To address the requirements of all these users, Cloudera Navigator provides the following categories of functionality:
  • Data Management - Data management provides visibility into and control over the data residing in Hadoop datastores and the computations performed on that data. The Cloudera Navigator features that address the data management needs of Hadoop administrators, data stewards, and data scientists are:
    • Auditing data access and verifying access privileges - The goal of auditing is to capture a complete and immutable record of all activity within a system. Cloudera Navigator auditing features add secured, real-time audit components to key data and access frameworks.

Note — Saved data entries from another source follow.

-- ==== Sys2Proof/Certificates/Slice0/Obligations.lean ====
section
/-! DEFINITION. Sys2Proof/Certificates/Slice0/Obligations.lean: the statements for the provers. Each docstring names the rules of spec/ that it formalises. -/

open Sys2Proof Sys2Proof.Machine Sys2Proof.Safety

/-- R69: a binary integer operation writes what its table states, poisoned when a source is (R65), to rd and to the copy register, moves past itself, and changes nothing else. R69, R71 to R73: a unary operation or an operation with an immediate writes what its table states, poisoned when its source is, and changes nothing else. -/
def Obligations.IntegerResults : Prop :=
  (∀ (i : Instr) (rd a b : XReg) (f : Word → Word → Word), intTwo i = some (rd, a, b, f) →
    ∀ s : State, CanFall s →
      ∃ t, exec i s = .next t ∧ WroteOnly s t rd { val := f (s.x a).val (s.x b).val, psn := origin2 (s.x a) (s.x b) })
  ∧ (∀ (i : Instr) (rd a : XReg) (f : Word → Word), intOne i = some (rd, a, f) →
    ∀ s : State, CanFall s →
      ∃ t, exec i s = .next t ∧ WroteOnly s t rd { val := f (s.x a).val, psn := (s.x a).psn })

/-- R70: a divide or remainder writes the quotient or remainder towards zero, with 0 and the dividend for a zero divisor, raises no trap for any operand, and waits out its cost of 64 i-cycles (R64). -/
def Obligations.DivideResults : Prop :=
  ∀ (i : Instr) (rd a b : XReg) (f : Word → Word → Word), divTwo i = some (rd, a, b, f) →
    ∀ s : State, CanFall s →
      ∃ t, exec i s = .next t
        ∧ WroteX s t rd { val := f (s.x a).val (s.x b).val, psn := origin2 (s.x a) (s.x b) }
        ∧ t.me.pc = s.me.pc + 4#64 ∧ t.me.pfx = none ∧ t.me.wait = .divide ∧ t.me.ready = s.now + 64
        ∧ OnlyRegs s.me t.me ∧ OnlyMe s t

/-- R74, R75: on clean registers a compare or PFROMX writes its condition to the predicate, and changes nothing else. R75: predicate logic writes its function of two predicates to pd, and PTOX writes 1 or 0 to rd; neither changes anything else. -/
def Obligations.PredicateResults : Prop :=
  (∀ (i : Instr) (pd : PReg) (a b : XReg) (f : Word → Word → Bool), compareTwo i = some (pd, a, b, f) →
    ∀ s : State, CanFall s → (s.x a).psn = none → (s.x b).psn = none →
      ∃ t, exec i s = .next t ∧ WrotePredOnly s t pd (f (s.x a).val (s.x b).val))
  ∧ ((∀ (i : Instr) (pd a b : PReg) (f : Bool → Bool → Bool), predTwo i = some (pd, a, b, f) →
    ∀ s : State, CanFall s → ∃ t, exec i s = .next t ∧ WrotePredOnly s t pd (f (s.p a) (s.p b)))
  ∧ ∀ (rd : XReg) (q : PReg) (s : State), CanFall s →
    ∃ t, exec (.ptox rd q) s = .next t ∧ WroteOnly s t rd { val := if s.p q then 1#64 else 0#64, psn := none })

/-- R76, R77: a conditional branch with clean sources, or BP, goes to pc + 4 * SignExtend(off) when its condition holds and that address is canonical and aligned, falls through when the condition does not hold, and changes nothing but the pc. R78, R79: J, JAL and JALR go to their target when it is canonical and aligned; JAL links pc + 4 through x31 and JALR through rd, after its base is read, and x0 stays zero. -/
def Obligations.ControlTransfers : Prop :=
  ((∀ (i : Instr) (a b : XReg) (off : BitVec 16) (f : Word → Word → Bool), branchTwo i = some (a, b, off, f) →
    ∀ s : State, (s.x a).psn = none → (s.x b).psn = none →
      (f (s.x a).val (s.x b).val = true → GoodTarget (targetOf s.me.pc off.toInt) →
        ∃ t, exec i s = .next t ∧ MovedTo s t (targetOf s.me.pc off.toInt) ∧ OnlyPc s.me t.me ∧ OnlyMe s t)
      ∧ (f (s.x a).val (s.x b).val = false → CanFall s →
        ∃ t, exec i s = .next t ∧ Fell s t ∧ OnlyPc s.me t.me ∧ OnlyMe s t))
  ∧ ∀ (q : PReg) (sense : BitVec 1) (off : BitVec 16) (s : State),
      (Bool.xor (s.p q) (decide (sense = 1#1)) = true → GoodTarget (targetOf s.me.pc off.toInt) →
        ∃ t, exec (.bp q sense off) s = .next t ∧ MovedTo s t (targetOf s.me.pc off.toInt) ∧ OnlyPc s.me t.me ∧ OnlyMe s t)
      ∧ (Bool.xor (s.p q) (decide (sense = 1#1)) = false → CanFall s →
        ∃ t, exec (.bp q sense off) s = .next t ∧ Fell s t ∧ OnlyPc s.me t.me ∧ OnlyMe s t))
  ∧ (∀ s : State,
    (∀ off : BitVec 26, GoodTarget (targetOf s.me.pc off.toInt) →
      ∃ t, exec (.j off) s = .next t ∧ MovedTo s t (targetOf s.me.pc off.toInt) ∧ OnlyPc s.me t.me ∧ OnlyMe s t)
    ∧ (∀ off : BitVec 26, GoodTarget (targetOf s.me.pc off.toInt) →
      ∃ t, exec (.jal off) s = .next t ∧ MovedTo s t (targetOf s.me.pc off.toInt)
        ∧ (∀ r, t.x r = if r = 31#5 then Reg.clean (s.me.pc + 4#64) else s.x r) ∧ OnlyRegs s.me t.me ∧ OnlyMe s t)
    ∧ ∀ (rd base : XReg) (imm : BitVec 16), (s.x base).psn = none →
      GoodTarget (BitVec.ofInt 64 ((s.x base).val.toNat + imm.toInt)) →
      ∃ t, exec (.jalr rd base imm) s = .next t ∧ MovedTo s t (BitVec.ofInt 64 ((s.x base).val.toNat + imm.toInt))
        ∧ (∀ r, t.x r = if r = 0#5 then Reg.zero else if r = rd then Reg.clean (s.me.pc + 4#64) else s.x r)
        ∧ OnlyRegs s.me t.me ∧ OnlyMe s t)

/-- R66, R76 to R78: a taken branch, BP or jump to an address that is not canonical raises ACCESS_FAULT with that address, and JALR to a canonical address that is not a multiple of 4 raises MISALIGNED with it; no register is written. R65, R361, R363: a compare, PFROMX, branch or JALR that reads a poisoned register raises POISON with the origin of the first of them, and writes nothing. R67: an integer instruction, clean compare, predicate operation, PTOX, or branch with clean sources or BP that is not taken, at the last word of the lower canonical half, has no next address: ACCESS_FAULT with 0x0000_8000_0000_0000, and no effect. -/
def Obligations.ControlTraps : Prop :=
  (∀ s : State, s.me.intrap = false →
    (∀ (i : Instr) (a b : XReg) (off : BitVec 16) (f : Word → Word → Bool), branchTwo i = some (a, b, off, f) →
      (s.x a).psn = none → (s.x b).psn = none → f (s.x a).val (s.x b).val = true → ¬ Canonical (targetOf s.me.pc off.toInt) →
      ∃ t, exec i s = .next t ∧ Trapped s t 0x07#8 (targetOf s.me.pc off.toInt))
    ∧ (∀ off : BitVec 26, ¬ Canonical (targetOf s.me.pc off.toInt) →
      (∃ t, exec (.j off) s = .next t ∧ Trapped s t 0x07#8 (targetOf s.me.pc off.toInt))
      ∧ ∃ t, exec (.jal off) s = .next t ∧ Trapped s t 0x07#8 (targetOf s.me.pc off.toInt))
    ∧ (∀ (q : PReg) (sense : BitVec 1) (off : BitVec 16), Bool.xor (s.p q) (decide (sense = 1#1)) = true → ¬ Canonical (targetOf s.me.pc off.toInt) →
      ∃ t, exec (.bp q sense off) s = .next t ∧ Trapped s t 0x07#8 (targetOf s.me.pc off.toInt))
    ∧ ∀ (rd base : XReg) (imm : BitVec 16), (s.x base).psn = none →
      let target := BitVec.ofInt 64 ((s.x base).val.toNat + imm.toInt)
      (¬ Canonical target → ∃ t, exec (.jalr rd base imm) s = .next t ∧ Trapped s t 0x07#8 target)
      ∧ (Canonical target → target.toNat % 4 ≠ 0 → ∃ t, exec (.jalr rd base imm) s = .next t ∧ Trapped s t 0x03#8 target))
  ∧ (∀ (s : State) (o : Word), s.me.intrap = false →
    (∀ (i : Instr) (pd : PReg) (a b : XReg) (f : Word → Word → Bool), compareTwo i = some (pd, a, b, f) →
      origin2 (s.x a) (s.x b) = some o → ∃ t, exec i s = .next t ∧ Trapped s t 0x10#8 o)
    ∧ (∀ (i : Instr) (a b : XReg) (off : BitVec 16) (f : Word → Word → Bool), branchTwo i = some (a, b, off, f) →
      origin2 (s.x a) (s.x b) = some o → ∃ t, exec i s = .next t ∧ Trapped s t 0x10#8 o)
    ∧ ∀ (rd base : XReg) (imm : BitVec 16), (s.x base).psn = some o →
      ∃ t, exec (.jalr rd base imm) s = .next t ∧ Trapped s t 0x10#8 o)
  ∧ (∀ (s : State), s.me.pc = 0x00007FFFFFFFFFFC#64 → s.me.intrap = false →
    (∀ i, (intTwo i).isSome ∨ (intOne i).isSome ∨ (divTwo i).isSome ∨ (predTwo i).isSome →
      ∃ t, exec i s = .next t ∧ Trapped s t 0x07#8 0x0000800000000000#64)
    ∧ (∀ (i : Instr) (pd : PReg) (a b : XReg) (f : Word → Word → Bool), compareTwo i = some (pd, a, b, f) →
      (s.x a).psn = none → (s.x b).psn = none →
      ∃ t, exec i s = .next t ∧ Trapped s t 0x07#8 0x0000800000000000#64)
    ∧ (∀ (rd : XReg) (q : PReg), ∃ t, exec (.ptox rd q) s = .next t ∧ Trapped s t 0x07#8 0x0000800000000000#64)
    ∧ (∀ (i : Instr) (a b : XReg) (off : BitVec 16) (f : Word → Word → Bool), branchTwo i = some (a, b, off, f) →
      (s.x a).psn = none → (s.x b).psn = none → f (s.x a).val (s.x b).val = false →
      ∃ t, exec i s = .next t ∧ Trapped s t 0x07#8 0x0000800000000000#64)
    ∧ ∀ (q : PReg) (sense : BitVec 1) (off : BitVec 16), Bool.xor (s.p q) (decide (sense = 1#1)) = false →
      ∃ t, exec (.bp q sense off) s = .next t ∧ Trapped s t 0x07#8 0x0000800000000000#64)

Cloudera Navigator allows compliance groups to configure, collect, and view audit events, and to understand who accessed what data and how.
    • Searching metadata and visualizing lineage - Cloudera Navigator metadata management features allow DBAs, data stewards, business analysts, and data scientists to define, search for, amend the properties of, and tag data entities and view relationships between datasets.
    • Policies - Cloudera Navigator policy features enable data stewards to specify automated actions based on data access or on a schedule to add metadata, create alerts, and move or purge data.
    • Analytics - Cloudera Navigator analytics features enable Hadoop administrators to examine data usage patterns and create policies based on those patterns.
  • Data Encryption - Data encryption and key management provide a critical layer of protection against potential threats by malicious actors on the network or in the data center. It is also a requirement for meeting key compliance initiatives and ensuring the integrity of your enterprise data. The following Cloudera Navigator components enable compliance groups to manage encryption:
    • Cloudera Navigator Encrypt transparently encrypts and secures data at rest without requiring changes to your applications and ensures there is minimal performance lag in the encryption or decryption process.
    • Cloudera Navigator Key Trustee Server is an enterprise-grade virtual safe-deposit box that stores and manages cryptographic keys and other security artifacts.
    • Cloudera Navigator Key HSM allows Cloudera Navigator Key Trustee Server to seamlessly integrate with a hardware security module (HSM).

Cloudera Navigator data management and data encryption components can be installed independently.